WORK ORDER -> Work out how many lines in the data hold the string "PortWord". Reply with only that number.
··· THE DATA ···
-- ==== Sys2Proof/Certificates/Slice0/Obligations.lean ====
section
/-! DEFINITION. The statements for the provers. OBLIGATIONS.json lists them with the rules they rest on. -/

open Sys2Proof Sys2Proof.Machine

/-! ### Encoding -/

/-- Decode after encode (R70, R72, R77, R80, R81): every well-formed instruction, with every operand, comes back. -/
def Obligations.EncodedInstructionDecodesToItself : Prop :=
  ∀ i : Instr, i.wf = true → decodeWord true (encode i) = .ok i

/-- Encode after decode: a word that spells an instruction is the one word of that instruction at its boundary, and the
instruction is well formed, whatever `EXPOSE_COMPONENT_OPS` is. -/
def Obligations.DecodedWordIsTheEncodingOfItsInstruction : Prop :=
  ∀ (expose : Bool) (w : PortWord) (i : Instr), decodeWord expose w = .ok i → encode i = w ∧ i.wf = true

/-- R82: a word presented on the command port of an idle sequencer has a step exactly when it spells a command; a word
that spells none is refused, which leaves no next state, hence no event and no response. -/
def Obligations.CommandPortAcceptsExactlyTheCommandWords : Prop :=
  ∀ (s : State) (w : Word), s.port = some (.cmd w) → s.seq = .idle →
    (spellsCommand s.cfg.exposeComponentOps w = true → ∃ t, step s = .next t) ∧
    (spellsCommand s.cfg.exposeComponentOps w = false → ∃ why,
      decodeWord s.cfg.exposeComponentOps (.cmd w) = .error why ∧ step s = .refused (.spellsNothing why))

/-- A step runs the decoded instruction (R6, R24): the word is taken from the port and `exec` does the rest. The port
is the model's (log entry 9). -/
def Obligations.StepRunsTheDecodedInstruction : Prop :=
  ∀ (s : State) (w : PortWord) (i : Instr), s.port = some w → s.seq = .idle →
    decodeWord s.cfg.exposeComponentOps w = .ok i → step s = exec i { s with port := none }

/-- Words of spec/95_test_vectors.md section 2.8 and of the tables of R72 and R101 decode to what the spec says. -/
def Obligations.SampleWordsDecodeAsTheSpecSays : Prop :=
  decodeWord true (.cmd 0x0000) = .ok .init ∧
  decodeWord true (.cmd 0x1425) = .ok (.setOutput .high 37) ∧
  decodeWord true (.cmd 0x3006) = .ok (.getOutputSupply .b6) ∧
  decodeWord true (.cmd 0x8405) = .ok (.select .dout .b5) ∧
  decodeWord true (.cmd 0xDC1F) = .ok (.peCfgBits 3 31) ∧
  decodeWord true (.cmd 0xF009) = .ok (.diReadBit 9) ∧
  decodeWord true (.cmd 0x1C25) = .error .noLevel ∧
  decodeWord true (.cmd 0x3007) = .error .noBank ∧
  decodeWord true (.frame 0x2801) = .ok (.fPortWrite 8 true) ∧
  decodeWord true (.frame 0x5000) = .ok .direq16 ∧
  decodeWord true (.sel 9) = .ok .selOut5 ∧
  decodeWord true (.sel 14) = .error .noSelectCode

/-! ### Translation, fields, decodings -/

/-- R120, the packed configuration field: the formula and its laws, for every byte, offset and field value. -/
def Obligations.UpdateFieldChangesOnlyItsField : Prop :=
  ∀ (old : Byte) (off : Nat) (bits : BitVec 2), off ∈ [0, 2, 4, 6] →
    updateField old off bits = (old &&& ~~~((0b11 : Byte) <<< off) &&& 0xFF) ||| (bits.setWidth 8 <<< off) ∧
    cfgField (updateField old off bits) off = bits ∧
    (∀ k, k < 8 → k ≠ off → k ≠ off + 1 → (updateField old off bits).getLsbD k = old.getLsbD k) ∧
    (∀ bits' : BitVec 2, updateField (updateField old off bits') off bits = updateField old off bits) ∧
    (∀ (off' : Nat) (bits' : BitVec 2), off' ∈ [0, 2, 4, 6] → off' ≠ off →
      updateField (updateField old off bits) off' bits' = updateField (updateField old off' bits') off bits)

/-- R162: the translation of every logical address, its inverse, and both round trips; the operation `locate` is that
translation and changes nothing. -/
def Obligations.LogicalAddressesTranslateOneToOne : Prop :=
  (∀ l : BitVec 8, 1 ≤ l.toNat → l.toNat ≤ 48 → ∃ b : Bank,
    bankOrdinal b = (l.toNat - 1) / 8 + 1 ∧ logicalLocal l = (l.toNat - 1) % 8 + 1 ∧
    1 ≤ logicalLocal l ∧ logicalLocal l ≤ 8 ∧ (bankOrdinal b - 1) * 8 + logicalLocal l = l.toNat ∧
    ∀ (e : ErrKind) (s : State), locate l e s = (.ok (b, logicalLocal l), s)) ∧
  (∀ (b : Bank) (k : Nat), 1 ≤ k → k ≤ 8 →
    1 ≤ (bankOrdinal b - 1) * 8 + k ∧ (bankOrdinal b - 1) * 8 + k ≤ 48 ∧
    ∀ (e : ErrKind) (s : State), locate (BitVec.ofNat 8 ((bankOrdinal b - 1) * 8 + k)) e s = (.ok (b, k), s))

/-- R101: `chip_addr` is total and injective; outputs are 14 - bank, inputs 6 - bank; 6, 7, 14 and 15 are not in its
range, and exactly the other addresses have a chip, the one the address names. -/
def Obligations.ChipAddressesAreTheTwelveOfTheTable : Prop :=
  (∀ b : Bank, (chipAddr .dout b).toNat = 14 - bankOrdinal b ∧ (chipAddr .din b).toNat = 6 - bankOrdinal b) ∧
  (∀ (d d' : Direction) (b b' : Bank), chipAddr d b = chipAddr d' b' → d = d' ∧ b = b') ∧
  (∀ a : ChipAddr, (∃ d b, chipAddr d b = a) ↔ a.toNat ∈ [0, 1, 2, 3, 4, 5, 8, 9, 10, 11, 12, 13]) ∧
  (∀ (a : ChipAddr) (d : Direction) (b : Bank), chipAt a = some (d, b) ↔ chipAddr d b = a)

/-- R73: for every port 4..31 the sums and the bitwise ORs are the same byte, in the ranges the rule gives. -/
def Obligations.RegisterBytesOfPorts : Prop :=
  ∀ p : Byte, 4 ≤ p.toNat → p.toNat ≤ 31 →
    portReg p = 0x20 + p ∧ 0x20 + p = 0x20 ||| p ∧ (portReg p).toNat = 0x20 + p.toNat ∧
    readRequest (portReg p) = 0xA0 + p ∧ 0xA0 + p = 0xA0 ||| p ∧ 0xA0 ||| p = 0x80 ||| (0x20 + p) ∧
    (readRequest (portReg p)).toNat = 0xA0 + p.toNat ∧
    (cfgIndex p).toNat = p.toNat / 4 ∧ 1 ≤ (cfgIndex p).toNat ∧ (cfgIndex p).toNat ≤ 7 ∧
    cfgReg p = 0x08 + cfgIndex p ∧ 0x08 + cfgIndex p = 0x08 ||| cfgIndex p ∧
    (cfgReg p).toNat = 0x08 + p.toNat / 4 ∧
    readRequest (cfgReg p) = 0x88 ||| cfgIndex p ∧ 0x88 ||| cfgIndex p = 0x80 ||| (0x08 + cfgIndex p) ∧
    (readRequest (cfgReg p)).toNat = 0x88 + p.toNat / 4 ∧
    cfgOffset p = p.toNat % 4 * 2 ∧ cfgOffset p ∈ [0, 2, 4, 6]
···
SOLUTION -> 2